One of the questions I get asked most often by clients is “What form I should choose to start my new business?” Like many questions a lawyer gets asked, the answer is “it depends.”
The questions I ask a client to figure out the “it depends” are generally centered around the following 4 criteria:
- Appetite for personal liability
- Desire for pass-through taxation
- Concerns for cost and complexity
- Desire to raise outside capital
1. Liability. As to liability, I counsel my clients to avoid sole proprietorships and partnerships as these entity forms do not protect individuals from liability. If they are just starting out and have no assets to speak of, these structures may be an option, but the window for when they make sense is limited and closes quickly as the company is successful, so my advice is to avoid these forms altogether. Also, there are limited liability partnerships for some professions, but again these are not preferred forms, for although one partner may not be liable for the other partners, they are still personally liable for their own actions. Go with LLC’s and Corporations whenever possible.
2. Taxation. The basic rule of thumb is that most people would prefer pass though taxation. Even if an entity is taxed at a lower corporate rate, getting taxed once is generally preferable to getting taxed twice. Tax is not double-mint gum with double the fun! Many of the entities we use for liability reasons can also offer pass through taxation, namely the LLC and the “S” corp. If you want more detail, the National Association of Tax Professionals has a great chart here: https://www.natptax.com/TaxKnowledgeCenter/FederalTaxInformation/Documents/Chart%20of%20Entity%20Comparison.pdf
3. Cost and complexity. For many folks just starting out, having a huge legal bill at the beginning is not a great way to get a company off on the right foot, however, the old adage of being penny-wise and pound foolish certainly applies here. Many of my customers have used services like Legal Zoom, Clerky or Cooley Go to set up their companies, and inevitably find their way to me to clean up the mess they have made. It isn’t that any of these services are bad per se, it is just that there are so many nuances around setting up an entity that you really don’t want to get it wrong. As a general rule, the cheapest entity to set up and manage is the sole proprietorship because it is the least complex, it generally just requires a DBA in the county where the business is located. An LLC is the next lowest in terms of cost and complexity, then partnerships and lastly corporations. The more complex the structure the more expensive it is to set up and to maintain with periodic filings and shareholder/board meetings. Another factor to be considered is in what state you are setting up the company and where you do business, if you are in multiple states you will need to register in each state where you have certain minimum contacts.

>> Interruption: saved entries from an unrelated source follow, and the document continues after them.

-- ==== Sys2Proof/Certificates/Slice0/Obligations.lean ====
section
/-! DEFINITION. The statements about the part, for the provers: the interface, reset, the invariants, the boundaries, the commands
of the Command Unit, and the two ports. -/

open Sys2Proof Sys2Proof.Machine

/-! ### The block's step -/

/-- A step takes the command at the front of the queue and runs its meaning on the rest. The queue is the model's own: log 1. -/
def Obligations.StepRunsTheFrontCommand : Prop :=
  ∀ (c : Instr) (rest : List Instr) (s : State), s.pending = c :: rest → step s = exec c { s with pending := rest }

/-- With an empty queue a step lets one crystal cycle pass: it is counted, and nothing else changes; the cycle that completes the
slice makes the boundary and is not counted, the count returning to 0 (R82). That the input lines stand at it as they were sampled
last is the model's choice (log 1, log 30). While RESETn is low nothing is counted. A slice is 3,277 cycles long, every fifth 3,276:
five slices take 16,384 cycles, ten 32,768. After a release the first boundary is made by the 3,277th cycle (R83). -/
def Obligations.IdleStepCountsACycle : Prop :=
  (∀ s : State, s.pending = [] →
    (s.held = true → step s = .next s)
    ∧ (s.held = false → s.time.cycle + 1 < s.time.sliceLength →
        step s = .next { s with time := { s.time with cycle := s.time.cycle + 1 } })
    ∧ (s.held = false → s.time.cycle + 1 = s.time.sliceLength →
        ∃ t, step s = .next t ∧ step s = exec (.sliceBoundary s.time.lines [] []) s ∧ t.time.cycle = 0
          ∧ t.time.slice = (if s.time.slice + 1 < 10 then s.time.slice + 1 else 0)))
  ∧ (∀ t : TimeBase, (t.slice = 4 ∨ t.slice = 9 → t.sliceLength = 3276)
      ∧ (t.slice < 10 → t.slice ≠ 4 → t.slice ≠ 9 → t.sliceLength = 3277)
      ∧ ((List.range 5).map (fun k => ({ t with slice := k } : TimeBase).sliceLength)).sum = 16384
      ∧ ((List.range 10).map (fun k => ({ t with slice := k } : TimeBase).sliceLength)).sum = 32768)
  ∧ (∀ s t : State, s.time.slice < 10 → s.time.cycle < s.time.sliceLength → step s = .next t → t.time.cycle < t.time.sliceLength)
  ∧ ∀ radr (s : State), s.PoweredUp radr → s.pending = [] →
      (∀ n, n < 3277 → idleSteps n s = some { s with time := { s.time with cycle := n } })
      ∧ ∃ t, idleSteps 3277 s = some t ∧ t.time.cycle = 0 ∧ t.time.slice = 1 ∧ t.time.second = 0

/-- No command stops the part, and no command touches the queue of waiting commands, which is the model's own
(log 1). -/
def Obligations.EveryCommandGivesANextState : Prop :=
  ∀ (c : Instr) (s : State), ∃ t, exec c s = .next t ∧ t.pending = s.pending

/-! ### Power, RESETn and the start-up load -/

/-- POWER_ON, and RESETN_RELEASE of a part held in reset, put every block into its power-on state, latch the remote address and
begin the start-up load (R8). -/
def Obligations.PowerOnAndReleaseStartThePart : Prop :=
  (∀ radr status landed (s : State), ∃ t, exec (.powerOn radr status landed) s = .next t
    ∧ t.PoweredUp radr ∧ t.pending = s.pending ∧ (s.settings.storing = false → t.memory = s.memory))
  ∧ ∀ radr status (s : State), s.held = true → ∃ t, exec (.resetnRelease radr status) s = .next t
    ∧ t.PoweredUp radr ∧ t.pending = s.pending ∧ t.memory = s.memory

/-- What the reading of status and header finds (R175): a status of 0xFF ends it ABSENT, a busy status is read again, a header
that is not 0xA6, 0x01 ends it BLANK, and otherwise the byte count gives the whole entries to read and the partial-entry flag.
The memory link's transfers are a status read, 0x0D, for each status byte, and, once the memory is ready, the data read of the four
header bytes, 0x0B with the address 0 (R174; that State shows them is the model's own: log 34). -/
def Obligations.HeaderDecidesTheLoad : Prop :=
  ∀ radr (b : Byte) (rest : List Byte) landed (s : State), ∃ t, exec (.powerOn radr (b :: rest) landed) s = .next t
    ∧ (b = 0xFF#8 → t.settings.finding = .absent ∧ t.settings.entryCount = 0)
    ∧ (b = 0xFF#8 → t.link = [Transfer.exchange [0x0D#8] [b]])
    ∧ (b ≠ 0xFF#8 → b.getLsbD 0 = true → ∃ u, exec (.powerOn radr rest landed) s = .next u
        ∧ t = { u with link := Transfer.exchange [0x0D#8] [b] :: u.link })
    ∧ (b ≠ 0xFF#8 → b.getLsbD 0 = false → t.link = [Transfer.exchange [0x0D#8] [b], Transfer.exchange [0x0B#8, 0#8, 0#8]
        [Memory.read t.memory 0, Memory.read t.memory 1, Memory.read t.memory 2, Memory.read t.memory 3]])
    ∧ (b ≠ 0xFF#8 → b.getLsbD 0 = false →
        (Memory.read t.memory 0 ≠ 0xA6#8 ∨ Memory.read t.memory 1 ≠ 0x01#8 →
          t.settings.finding = .blank ∧ t.settings.entryCount = 0)
        ∧ (Memory.read t.memory 0 = 0xA6#8 → Memory.read t.memory 1 = 0x01#8 →
            let n := (Memory.read t.memory 2).toNat + 256 * (Memory.read t.memory 3).toNat
            t.settings.finding = .loaded ∧ t.settings.entryCount = min 1536 n / 6
            ∧ (t.settings.partialEntry = true ↔ n % 6 ≠ 0)))

/-- A low level on RESETn turns every output off, empties the table, abandons frames, transactions, load and store, and keeps the
latched remote address. The memory changes only during a store: a page write under way may be completed by the memory itself
(log 11), and unless write 6 was, byte 0 holds 0x00, so that the load at the release finds the memory BLANK (R175, R178). While it
lasts the panel port ignores PCS, the remote port takes no transaction, and no boundary is made (R8, R170, R178). -/
def Obligations.ResetnLowHoldsThePart : Prop :=
  (∀ landed (s : State), s.held = false → ∃ t, exec (.resetnLow landed) s = .next t
    ∧ t.held = true ∧ (∀ e, t.relayLine e = false) ∧ (∀ st, t.levelLine st = 0) ∧ t.buz = false
    ∧ t.ready = false ∧ t.pattn = false ∧ t.sync = false ∧ t.rattn = false
    ∧ (∀ k, t.table.rec? k = none) ∧ t.panel.frame = .idle ∧ t.panel.commands = [] ∧ t.panel.replies = []
    ∧ t.remote.transaction = .idle ∧ t.remote.commands = [] ∧ t.remote.replies = []
    ∧ t.settings.store = .none ∧ t.remote.address = s.remote.address ∧ t.pending = s.pending
    ∧ (s.settings.storing = false → t.memory = s.memory)
    ∧ (∀ n, s.settings.store = .inProgress n → Memory.wf s.memory →
        (landed = false ∨ n ≠ 6 → Memory.read t.memory 0 = 0#8
          ∧ ∀ radr (b : Byte), b.getLsbD 0 = false → ∃ u, exec (.resetnRelease radr [b]) t = .next u
              ∧ u.settings.finding = .blank)
        ∧ (landed = false → ∀ a, a ≠ 0 → Memory.read t.memory a = Memory.read s.memory a)
        ∧ (landed = true → n = 6 → Memory.read t.memory 0 = 0xA6#8)))
  ∧ (∀ s : State, s.held = true →
    exec .pcsFall s = .next s ∧ (∀ b, exec (.frameTypeByte b) s = .next s) ∧ (∀ bs, exec (.commandFrameEnd bs) s = .next s)
    ∧ exec .fetchLengthByte s = .next s ∧ exec .windowEntry s = .next s ∧ exec .readWindowEnd s = .next s
    ∧ (∀ b, exec (.portStatusByte b) s = .next s) ∧ exec .pcsRise s = .next s
    ∧ (∀ a d, exec (.i2cAddress a d) s = .next s) ∧ (∀ b, exec (.remoteWriteFirstByte b) s = .next s)
    ∧ exec .remoteWriteOverlong s = .next s ∧ (∀ bs, exec (.remoteWriteEnd bs) s = .next s)
    ∧ exec .readTransactionEnd s = .next s ∧ exec .loadEntry s = .next s
    ∧ ∀ lines first later, exec (.sliceBoundary lines first later) s = .next s)

/-- LOAD_ENTRY reads the next whole entry of the image and applies, rejects or skips it, raising one count (R176); an entry is in
range by R171 and R2, where one worked example differs (log 36). It reads the six bytes by one data read of the memory link, 0x0B
with the entry's address, high byte first (R174, R179; one read an entry is the model's choice: log 34). -/
def Obligations.LoadEntryIsCounted : Prop :=
  ∀ s : State, s.held = false → s.loading = true → s.settings.entriesRead < s.settings.entryCount →
    let a := 4 + 6 * s.settings.entriesRead
    let id := leValue (Memory.readBytes s.memory a 2)
    let v := leValue (Memory.readBytes s.memory (a + 2) 4)
    ∃ t, exec .loadEntry s = .next t
      ∧ t = { s with
          settings := t.settings
          link := [Transfer.exchange [0x0B#8, byteOf (a / 256), byteOf a] (Memory.readBytes s.memory a 6)] }
      ∧ t.settings.entriesRead = s.settings.entriesRead + 1 ∧ t.settings.loader = .loading
      ∧ (itemAt id = none → t.settings = { s.settings with
          skipped := s.settings.skipped + 1, entriesRead := t.settings.entriesRead })
      ∧ (∀ i it, itemAt id = some (i, it) → ¬(it.low ≤ v ∧ v ≤ it.high ∧ v % it.step = 0) → t.settings = { s.settings with
          rejected := s.settings.rejected + 1, entriesRead := t.settings.entriesRead })
      ∧ (∀ i it, itemAt id = some (i, it) → it.low ≤ v ∧ v ≤ it.high ∧ v % it.step = 0 → t.settings = { s.settings with
          applied := s.settings.applied + 1, values := s.settings.values.set i v
          entriesRead := t.settings.entriesRead })

/-- LOAD_END, once every entry is read, gives the loader status its final value and brings a shed budget above the budget down to
it; every other working value stays (R176). -/
def Obligations.LoadEndIsFinal : Prop :=
  ∀ s : State, s.awaits .loadEnd = true → s.settings.entriesRead = s.settings.entryCount →
    s.settings.values.length = Config.items.length →
    ∃ t, exec .loadEnd s = .next t
      ∧ t = { s with settings := t.settings, todo := s.todo.filter (fun w => w != .loadEnd) }
      ∧ t.settings = { s.settings with values := t.settings.values, loader := s.settings.finding }
      ∧ t.settings.value Config.shedId = min (s.settings.value Config.shedId) (s.settings.value Config.budgetId)
      ∧ ∀ id, id ≠ Config.shedId → t.settings.value id = s.settings.value id

/-- Storing the working settings and starting up again restores them (R177, R175, R176): after the seven writes of a store, a
power-on and the reading of 29 entries, every working value is the one stored, and all 29 entries count as applied. -/
def Obligations.StoreThenLoadRestoresTheSettings : Prop :=
  ∀ (radr : BitVec 2) (s : State), s.settings.InRange → Memory.wf s.memory → s.settings.store = .inProgress 0 →
    s.settings.image = imageOf s.settings.values →
    ∃ t, execAll (List.replicate 7 .storeWriteComplete ++ [.powerOn radr [0#8] false]
          ++ List.replicate 29 .loadEntry) s = some t
      ∧ t.settings.values = s.settings.values ∧ t.settings.finding = .loaded
      ∧ t.settings.entriesRead = t.settings.entryCount ∧ t.settings.partialEntry = false
      ∧ t.settings.applied = 29 ∧ t.settings.rejected = 0 ∧ t.settings.skipped = 0

/-! ### Invariants -/

/-- The state after reset is the power-on state with RADR1..RADR0 low (log 8), nothing listed in the settings memory (log 6), no
command waiting, and it has every invariant stated below. -/
def Obligations.ResetMeetsTheInvariants : Prop :=
  State.reset.PoweredUp 0#2 ∧ State.reset.memory = [] ∧ State.reset.pending = [] ∧ State.reset.todo = []
  ∧ State.reset.ann.Ordered ∧ State.reset.Settled ∧ Memory.wf State.reset.memory ∧ State.reset.settings.InRange
  ∧ State.reset.table.Consistent ∧ State.reset.LevelsFollow ∧ State.reset.LoadsFit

4. Desire to raise outside capital. Although this is the most complex area when it comes to creating the appropriate documentation, the determination is easy when it comes to deciding what entity to choose when attracting outside investors. If you intend to bring in money from venture capitalists and private equity there is only one reasonable choice, that is to create a Delaware corporation. That is what is expected because then the investors know the rules of the road and feel their investments are protected. You can try for a California corporation or to sell a membership interest in an LLC, but the expectations of a sophisticated investor will likely become a problem. The LLC and a closely held “S” Corp are great when you have a small group of investors, but can only scale so far, and will never be able to help your startup become the next Silicon Valley Unicorn or billion-dollar company.
Although the above criteria are starting points for a conversation, there are many nuances that can only be picked up in a conversation between a client and an experienced attorney. Such counsel will use years of experience to understand your potential needs and concerns, even if you haven’t yet identified them all. I highly recommend you have that conversation before you get too far down the road of setting up your business.